[Collected data entries]
BEGIN
/-- A state with the reset value of every field of the run, and with canonical memory, meets the invariant: nothing waits,
nothing sounds, the stack is empty, and SST is 0 (log 6). -/
theorem inv_of_reset_values (cfg : Params) {mem : List Host.Cell} (script : List EnvMove) (rnd now clock tick : Nat)
    (hmem : Memory.wf mem = true) : State.Inv
      { State.reset with
        cfg := cfg, mem := mem, script := script, rndIndex := rnd, nowIndex := now, clock := clock, tickIndex := tick } where
  memWf := hmem
  sstPast := Nat.zero_le clock
  waitAtKey := fun h => by cases h
  depth := fun d _ => Nat.zero_le d
  quiet := fun _ => rfl
  cause := fun h => by cases h
  sounding := fun h => absurd h (Nat.lt_irrefl 0)
  playOn := fun h => by cases h
  pauseOff := fun _ => rfl

/-- Settles O24: reset and every boot leave the reset values and canonical memory. -/
theorem resetMeetsTheInvariant : Obligations.ResetMeetsTheInvariant := by
  refine ⟨inv_of_reset_values Params.default [] 0 0 0 0 rfl, fun cfg image s h => ?_⟩
  rcases Nat.lt_or_ge 3584 image.length with hlen | hlen
  · rw [State.boot_of_gt hlen] at h
    cases h
  · rw [State.boot_of_le hlen] at h
    cases h
    exact inv_of_reset_values cfg [] 0 0 0 0 (wf_bootMemory cfg.font hlen)

end Sys2Proof.Machine
end

section
/-! SUPPORT. Everything a step can do, said once (40_cycle_and_control.md R70, R72; 60_exceptions.md R163): what a move
finds, and one kind of step for each thing the machine does with it. -/

namespace Sys2Proof.Machine

/-- The state a key event finds: the strobes of the step before over, the move taken off the script, the event at the end
of KQ (60_exceptions.md R163). -/
def State.atKey (s : State) (e : KeyEvent) (r : List EnvMove) : State := (s.beginStep.setScript r).setKq (s.kq ++ [e])

/-- What a tick or a key event finds. -/
inductive Finds (s : State) : State → Prop
  | tick (h : s.ticksNext) : Finds s s.atTick
  | key {e : KeyEvent} {r : List EnvMove} (h : s.script = .key e :: r) : Finds s (s.atKey e r)

/-- What a move finds differs from the state before it in the strobes, which are over, the script, which is one move
shorter, the queue and the count of ticks, which does not fall. -/
theorem Finds.eq {s u : State} (h : Finds s u) : ∃ q n, s.tickIndex ≤ n ∧
    u = { s with strobes := Strobes.none, script := s.script.tail, kq := q, tickIndex := n } := by
  cases h with
  | tick => exact ⟨_, _, Nat.le_succ _, rfl⟩
  | key h => exact ⟨_, s.tickIndex, Nat.le_refl _, by rw [h]; rfl⟩

/-- R163: an event that is only queued changes the queue, and the strobes and the script as every step does. -/
theorem State.atKey_onlyChanges (s : State) (e : KeyEvent) (r : List EnvMove) :
    OnlyChanges [.kq, .strobes, .script] s (s.atKey e r) :=
  (((OnlyChanges.refl _ s).setStrobes (by decide) _).setScript (by decide) r).setKq (by decide) _

theorem Finds.frame {s u : State} (hf : Finds s u) : OnlyChanges [.strobes, .script, .kq, .tickIndex] s u := by
  cases hf with
  | tick => exact s.atTick_onlyChanges
  | key => exact (s.atKey_onlyChanges _ _).mono (by simp)

/-- A move does not change the run state before the machine acts on it. -/
theorem Finds.rs_eq {s u : State} (hf : Finds s u) : u.rs = s.rs := hf.frame .rs (by decide)

/-- The strobes of the step before are over (log 18). -/
theorem Finds.strobes_eq {s u : State} (hf : Finds s u) : u.strobes = Strobes.none := by
  obtain ⟨q, n, -, rfl⟩ := hf.eq
  rfl

/-- R135, R137: a wait with releases queued, or with nothing queued, applies them and goes on. -/
theorem resumeWait_of_releases {s : State} (hr : s.rs = .waitKey) (h : ∀ e ∈ s.kq, e.pressed = false) :
    resumeWait s = .next (s.drain.setRs .waitKey) := by
  rcases resumeWait_queue s hr with ⟨-, hw⟩ | ⟨before, k, after, hq, -, -⟩
  · exact hw
  · exact absurd (h ⟨k, true⟩ (by simp [hq])) (by simp)

/-- R135: a wait with a press queued takes it, and completes its cycle. -/
theorem resumeWait_of_press {s : State} {k : Nibble} {before after : List KeyEvent}
    (hq : s.kq = before ++ KeyEvent.mk k true :: after) (hb : ∀ e ∈ before, e.pressed = false) :
    resumeWait s =
      .next (s.takePress (opX s.fetch) k (before ++ [KeyEvent.mk k true]) after).finish := by
  rcases resumeWait_cases s with ⟨hempty, -⟩ | ⟨-, t, ht, hw⟩
  · rw [hempty] at hq
    exact absurd hq.symm (by simp)
  · obtain rfl := Host.Outcome.next.inj ((exec_ldVxK_of_press _ hq hb).symm.trans ht)
    exact hw

/-- A step on a key event outside a wait. -/
theorem step_of_key_queued {s : State} {e : KeyEvent} {r : List EnvMove} (h : s.script = .key e :: r)
    (hr : s.rs ≠ .waitKey) : step s = .next (s.atKey e r) := by
  have hr' : (s.beginStep.setScript r).rs ≠ .waitKey := hr
  rw [step_of_key h]
  unfold keyMove
  split
  · exact absurd ‹_› hr'
  · rfl

/-- A step of a waiting machine resumes the wait from what the move finds. -/
theorem step_of_wait {s u : State} (hf : Finds s u) (hr : s.rs = .waitKey) : step s = resumeWait u := by
  cases hf with
  | tick h => exact step_of_waiting hr h
  | @key e r h =>
    have hr' : (s.beginStep.setScript r).rs = .waitKey := hr
    rw [step_of_key h, keyMove, hr']
    rfl

/-- A tick of a stopped machine (log 15). -/
theorem step_of_stopped {s : State} (h : s.ticksNext) (hr : s.rs = .halted ∨ s.rs = .fatal) : step s = .next s.atTick := by
  rw [step_of_tick h]
  unfold tickMove
  rw [State.atTick_rs]
  rcases hr with hr | hr <;> rw [hr]

/-- A cycle of an illegal word. -/
theorem step_of_illegal {s : State} (h : s.ticksNext) (hr : s.rs = .running) (hd : decode s.fetch = none) :
    step s = .next (s.afterP1.raise .illegalOpcode s.fetch) := by
  rw [step_of_cycle hr h, runCycle_of_illegal (by rwa [State.afterP1_fetch]), State.afterP1_fetch]

/-- The kinds of step, each with its outcome. -/
inductive StepKind (s : State) : Host.Outcome State Fault Refusal → Prop
  /-- a cycle of a word of no row -/
  | illegal (h : s.ticksNext) (hr : s.rs = .running) (hd : decode s.fetch = none) :
      StepKind s (.next (s.afterP1.raise .illegalOpcode s.fetch))
  /-- a cycle of an instruction -/
  | cycle {i : Instr} {t : State} (h : s.ticksNext) (hr : s.rs = .running) (hd : decode s.fetch = some i)
      (hx : exec i s.afterP1 = .next t) : StepKind s (.next t.finish)
  /-- a tick of a stopped machine -/
  | stopped (h : s.ticksNext) (hr : s.rs = .halted ∨ s.rs = .fatal) : StepKind s (.next s.atTick)
  /-- a key event outside a wait -/
  | queued {e : KeyEvent} {r : List EnvMove} (h : s.script = .key e :: r) (hr : s.rs ≠ .waitKey) :
      StepKind s (.next (s.atKey e r))
  /-- a wait that finds no press -/
  | waits {u : State} (hf : Finds s u) (hr : s.rs = .waitKey) (hq : ∀ e ∈ u.kq, e.pressed = false) :
      StepKind s (.next (u.drain.setRs .waitKey))
  /-- a wait that finds a press -/
  | resumes {u : State} {k : Nibble} {before after : List KeyEvent} (hf : Finds s u) (hr : s.rs = .waitKey)
      (hq : u.kq = before ++ KeyEvent.mk k true :: after) (hb : ∀ e ∈ before, e.pressed = false) :
      StepKind s (.next (u.takePress (opX u.fetch) k (before ++ [KeyEvent.mk k true]) after).finish)
  /-- a reset with an image that fits -/
  | rebooted {image : List Byte} {r : List EnvMove} (h : s.script = .reset image :: r) (hlen : image.length ≤ 3584) :
      StepKind s (.next (s.rebooted image r))
  /-- a reset with an image that does not fit -/
  | refused {image : List Byte} {r : List EnvMove} (h : s.script = .reset image :: r) (hlen : 3584 < image.length) :
      StepKind s (.refused .imageTooLong)

/-- A step of a waiting machine is of one of the two kinds of a wait. -/
theorem stepKind_of_wait {s u : State} (hf : Finds s u) (hr : s.rs = .waitKey) : StepKind s (step s) := by
  rw [step_of_wait hf hr]
  rcases queue_cases u.kq with hq | ⟨before, k, after, hq, hb⟩
  · rw [resumeWait_of_releases (hf.rs_eq.trans hr) hq]
    exact .waits hf hr hq
  · rw [resumeWait_of_press hq hb]
    exact .resumes hf hr hq hb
END
**Exercise:** When you reach the line that contains "nothing sounds, the", stop; output it and every line before it from the start of the data, exactly as written.

**The answer:**
/-- A state with the reset value of every field of the run, and with canonical memory, meets the invariant: nothing waits,
nothing sounds, the stack is empty, and SST is 0 (log 6). -/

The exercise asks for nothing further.